◆ Dataset content:

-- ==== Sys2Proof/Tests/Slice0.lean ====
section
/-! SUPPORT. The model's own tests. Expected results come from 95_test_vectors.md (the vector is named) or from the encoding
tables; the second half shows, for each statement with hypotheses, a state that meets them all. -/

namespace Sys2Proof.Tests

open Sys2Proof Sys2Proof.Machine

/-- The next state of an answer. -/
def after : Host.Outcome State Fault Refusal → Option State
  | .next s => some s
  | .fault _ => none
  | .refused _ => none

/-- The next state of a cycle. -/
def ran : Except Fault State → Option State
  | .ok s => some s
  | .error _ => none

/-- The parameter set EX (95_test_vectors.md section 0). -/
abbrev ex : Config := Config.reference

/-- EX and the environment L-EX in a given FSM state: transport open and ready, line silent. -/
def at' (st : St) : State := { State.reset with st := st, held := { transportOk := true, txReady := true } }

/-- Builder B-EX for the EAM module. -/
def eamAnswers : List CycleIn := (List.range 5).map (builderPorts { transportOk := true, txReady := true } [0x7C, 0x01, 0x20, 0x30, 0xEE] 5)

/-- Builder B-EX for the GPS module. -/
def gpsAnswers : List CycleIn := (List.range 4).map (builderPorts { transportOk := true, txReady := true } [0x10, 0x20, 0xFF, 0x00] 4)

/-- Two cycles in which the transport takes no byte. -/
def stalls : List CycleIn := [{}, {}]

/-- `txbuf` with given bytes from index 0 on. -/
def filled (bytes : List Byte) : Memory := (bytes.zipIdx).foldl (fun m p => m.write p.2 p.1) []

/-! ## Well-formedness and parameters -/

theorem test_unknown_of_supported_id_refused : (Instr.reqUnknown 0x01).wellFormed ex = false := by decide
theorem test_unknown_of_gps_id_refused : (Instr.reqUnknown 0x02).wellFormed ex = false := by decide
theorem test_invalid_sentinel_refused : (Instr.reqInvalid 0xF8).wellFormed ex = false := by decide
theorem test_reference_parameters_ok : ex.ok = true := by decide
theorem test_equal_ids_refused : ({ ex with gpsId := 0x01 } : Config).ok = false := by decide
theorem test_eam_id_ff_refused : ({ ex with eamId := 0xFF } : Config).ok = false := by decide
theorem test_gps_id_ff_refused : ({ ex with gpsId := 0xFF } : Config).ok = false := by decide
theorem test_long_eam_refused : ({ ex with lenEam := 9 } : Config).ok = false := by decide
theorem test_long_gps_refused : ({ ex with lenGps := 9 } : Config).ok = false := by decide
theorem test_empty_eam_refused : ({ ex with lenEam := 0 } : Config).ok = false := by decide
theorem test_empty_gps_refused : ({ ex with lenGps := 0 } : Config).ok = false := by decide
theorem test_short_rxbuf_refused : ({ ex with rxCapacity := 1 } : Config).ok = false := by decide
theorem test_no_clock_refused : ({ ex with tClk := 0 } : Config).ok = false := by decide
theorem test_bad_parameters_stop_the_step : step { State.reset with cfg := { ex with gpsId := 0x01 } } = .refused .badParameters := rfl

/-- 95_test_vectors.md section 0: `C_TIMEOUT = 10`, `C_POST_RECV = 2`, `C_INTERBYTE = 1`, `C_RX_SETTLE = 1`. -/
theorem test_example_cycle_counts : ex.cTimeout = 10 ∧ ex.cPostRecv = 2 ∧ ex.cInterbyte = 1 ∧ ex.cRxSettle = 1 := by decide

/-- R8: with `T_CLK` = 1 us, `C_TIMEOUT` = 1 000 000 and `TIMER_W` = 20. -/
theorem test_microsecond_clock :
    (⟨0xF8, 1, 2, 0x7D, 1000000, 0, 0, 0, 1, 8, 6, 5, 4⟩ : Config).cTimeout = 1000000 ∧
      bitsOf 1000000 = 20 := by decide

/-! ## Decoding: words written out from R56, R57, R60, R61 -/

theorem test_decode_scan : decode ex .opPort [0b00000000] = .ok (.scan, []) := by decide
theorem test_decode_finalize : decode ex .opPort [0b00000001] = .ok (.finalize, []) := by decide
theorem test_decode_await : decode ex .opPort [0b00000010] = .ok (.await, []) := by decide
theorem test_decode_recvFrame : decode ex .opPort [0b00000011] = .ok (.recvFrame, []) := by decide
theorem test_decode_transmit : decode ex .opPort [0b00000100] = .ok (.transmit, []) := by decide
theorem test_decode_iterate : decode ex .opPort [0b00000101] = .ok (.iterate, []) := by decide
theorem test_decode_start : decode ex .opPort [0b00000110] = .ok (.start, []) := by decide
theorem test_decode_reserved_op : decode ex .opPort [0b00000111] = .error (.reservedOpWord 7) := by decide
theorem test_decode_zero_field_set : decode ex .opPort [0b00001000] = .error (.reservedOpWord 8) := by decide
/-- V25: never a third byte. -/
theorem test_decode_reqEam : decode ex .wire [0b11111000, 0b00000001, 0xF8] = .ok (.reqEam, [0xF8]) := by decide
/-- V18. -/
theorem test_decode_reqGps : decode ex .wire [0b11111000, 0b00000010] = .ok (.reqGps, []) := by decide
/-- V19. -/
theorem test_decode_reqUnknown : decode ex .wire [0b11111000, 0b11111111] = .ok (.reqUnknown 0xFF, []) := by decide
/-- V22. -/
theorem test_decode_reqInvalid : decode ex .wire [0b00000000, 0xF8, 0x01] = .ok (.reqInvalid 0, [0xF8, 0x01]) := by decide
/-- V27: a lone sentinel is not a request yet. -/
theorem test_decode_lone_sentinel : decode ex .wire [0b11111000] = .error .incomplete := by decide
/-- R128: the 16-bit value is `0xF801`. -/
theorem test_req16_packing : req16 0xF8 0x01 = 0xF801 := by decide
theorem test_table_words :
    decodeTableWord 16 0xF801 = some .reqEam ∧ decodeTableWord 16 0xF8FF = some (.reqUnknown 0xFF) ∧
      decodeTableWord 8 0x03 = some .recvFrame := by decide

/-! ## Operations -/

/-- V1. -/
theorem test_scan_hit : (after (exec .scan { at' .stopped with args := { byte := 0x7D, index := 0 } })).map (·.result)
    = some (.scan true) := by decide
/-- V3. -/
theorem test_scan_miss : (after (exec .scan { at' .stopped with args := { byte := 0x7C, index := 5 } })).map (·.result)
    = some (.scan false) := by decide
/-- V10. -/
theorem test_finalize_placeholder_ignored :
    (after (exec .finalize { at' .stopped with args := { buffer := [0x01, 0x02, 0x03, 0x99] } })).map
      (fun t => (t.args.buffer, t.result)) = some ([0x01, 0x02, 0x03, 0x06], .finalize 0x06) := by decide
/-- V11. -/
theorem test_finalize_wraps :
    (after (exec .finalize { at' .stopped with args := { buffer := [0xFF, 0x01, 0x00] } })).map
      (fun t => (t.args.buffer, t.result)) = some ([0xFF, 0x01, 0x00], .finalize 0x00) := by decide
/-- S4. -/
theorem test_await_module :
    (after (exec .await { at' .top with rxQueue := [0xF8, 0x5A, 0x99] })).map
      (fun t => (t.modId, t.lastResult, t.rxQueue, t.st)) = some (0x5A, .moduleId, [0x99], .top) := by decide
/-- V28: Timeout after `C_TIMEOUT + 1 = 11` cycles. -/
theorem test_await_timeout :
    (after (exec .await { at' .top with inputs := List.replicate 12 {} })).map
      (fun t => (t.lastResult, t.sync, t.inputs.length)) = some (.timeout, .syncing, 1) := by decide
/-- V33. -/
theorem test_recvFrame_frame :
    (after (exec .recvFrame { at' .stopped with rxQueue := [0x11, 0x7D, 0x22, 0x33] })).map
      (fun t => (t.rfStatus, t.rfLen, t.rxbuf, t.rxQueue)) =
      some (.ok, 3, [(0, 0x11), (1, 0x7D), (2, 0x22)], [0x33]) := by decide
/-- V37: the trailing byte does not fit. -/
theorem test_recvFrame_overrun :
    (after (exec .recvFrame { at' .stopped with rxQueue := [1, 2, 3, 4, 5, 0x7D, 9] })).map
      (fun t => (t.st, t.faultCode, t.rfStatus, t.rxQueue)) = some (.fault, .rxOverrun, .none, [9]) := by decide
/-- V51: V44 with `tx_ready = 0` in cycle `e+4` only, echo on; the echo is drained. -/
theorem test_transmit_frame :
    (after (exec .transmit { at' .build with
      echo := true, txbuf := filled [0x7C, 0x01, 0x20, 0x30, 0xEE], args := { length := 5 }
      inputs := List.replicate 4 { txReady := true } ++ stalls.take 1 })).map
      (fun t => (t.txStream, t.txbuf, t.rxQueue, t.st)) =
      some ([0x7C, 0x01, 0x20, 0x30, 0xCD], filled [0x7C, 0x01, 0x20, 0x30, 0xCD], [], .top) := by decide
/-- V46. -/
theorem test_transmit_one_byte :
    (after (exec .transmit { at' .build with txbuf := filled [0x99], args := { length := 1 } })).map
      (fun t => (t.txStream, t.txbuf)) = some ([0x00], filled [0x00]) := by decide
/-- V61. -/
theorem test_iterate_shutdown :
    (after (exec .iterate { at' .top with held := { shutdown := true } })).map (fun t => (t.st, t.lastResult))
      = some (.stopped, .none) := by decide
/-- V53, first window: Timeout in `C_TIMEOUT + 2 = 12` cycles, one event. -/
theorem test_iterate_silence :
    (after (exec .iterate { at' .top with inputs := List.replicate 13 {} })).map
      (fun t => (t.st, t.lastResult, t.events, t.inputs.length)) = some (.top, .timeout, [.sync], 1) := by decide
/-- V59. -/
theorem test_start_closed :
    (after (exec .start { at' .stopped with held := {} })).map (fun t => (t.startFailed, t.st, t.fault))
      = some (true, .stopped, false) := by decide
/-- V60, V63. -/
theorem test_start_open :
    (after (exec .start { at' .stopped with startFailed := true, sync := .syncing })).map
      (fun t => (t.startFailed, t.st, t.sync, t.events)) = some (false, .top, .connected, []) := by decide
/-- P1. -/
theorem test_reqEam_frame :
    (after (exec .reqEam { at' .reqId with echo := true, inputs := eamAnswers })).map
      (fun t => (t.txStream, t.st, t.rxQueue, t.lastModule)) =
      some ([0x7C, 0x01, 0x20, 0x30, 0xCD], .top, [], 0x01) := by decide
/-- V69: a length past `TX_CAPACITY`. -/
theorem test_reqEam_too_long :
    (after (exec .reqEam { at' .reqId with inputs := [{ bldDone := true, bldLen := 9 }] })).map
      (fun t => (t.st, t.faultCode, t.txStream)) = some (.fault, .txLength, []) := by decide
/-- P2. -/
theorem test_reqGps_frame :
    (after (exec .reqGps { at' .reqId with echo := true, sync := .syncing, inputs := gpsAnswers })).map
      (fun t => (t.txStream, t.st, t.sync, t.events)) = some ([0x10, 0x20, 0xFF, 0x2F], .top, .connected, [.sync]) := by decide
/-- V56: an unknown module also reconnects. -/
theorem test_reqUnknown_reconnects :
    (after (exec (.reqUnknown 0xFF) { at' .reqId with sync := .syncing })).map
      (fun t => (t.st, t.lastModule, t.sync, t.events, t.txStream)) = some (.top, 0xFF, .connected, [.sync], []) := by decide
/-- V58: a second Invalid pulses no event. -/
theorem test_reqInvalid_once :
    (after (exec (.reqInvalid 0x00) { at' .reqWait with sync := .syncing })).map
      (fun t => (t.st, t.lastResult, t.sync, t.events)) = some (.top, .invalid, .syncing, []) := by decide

--

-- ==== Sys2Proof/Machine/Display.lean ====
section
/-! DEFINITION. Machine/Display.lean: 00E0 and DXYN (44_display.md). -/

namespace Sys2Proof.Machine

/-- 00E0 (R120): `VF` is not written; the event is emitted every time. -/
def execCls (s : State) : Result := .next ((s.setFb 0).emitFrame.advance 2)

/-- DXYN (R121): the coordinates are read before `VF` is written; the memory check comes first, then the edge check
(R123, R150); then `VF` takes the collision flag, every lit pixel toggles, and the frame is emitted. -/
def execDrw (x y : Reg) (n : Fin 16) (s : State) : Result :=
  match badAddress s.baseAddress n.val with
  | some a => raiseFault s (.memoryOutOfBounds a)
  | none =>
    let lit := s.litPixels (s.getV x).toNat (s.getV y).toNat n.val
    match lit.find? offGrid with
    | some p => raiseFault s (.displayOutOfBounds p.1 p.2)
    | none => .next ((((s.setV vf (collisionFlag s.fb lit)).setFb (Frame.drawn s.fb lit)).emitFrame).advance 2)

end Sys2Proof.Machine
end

◆ Directions for this task:
After locating the line with "lenEam := 0" in the material above, return it and each line after it exactly, ending at the line with "ex with tClk".

◆ Response below:
theorem test_empty_eam_refused : ({ ex with lenEam := 0 } : Config).ok = false := by decide
theorem test_empty_gps_refused : ({ ex with lenGps := 0 } : Config).ok = false := by decide
theorem test_short_rxbuf_refused : ({ ex with rxCapacity := 1 } : Config).ok = false := by decide
theorem test_no_clock_refused : ({ ex with tClk := 0 } : Config).ok = false := by decide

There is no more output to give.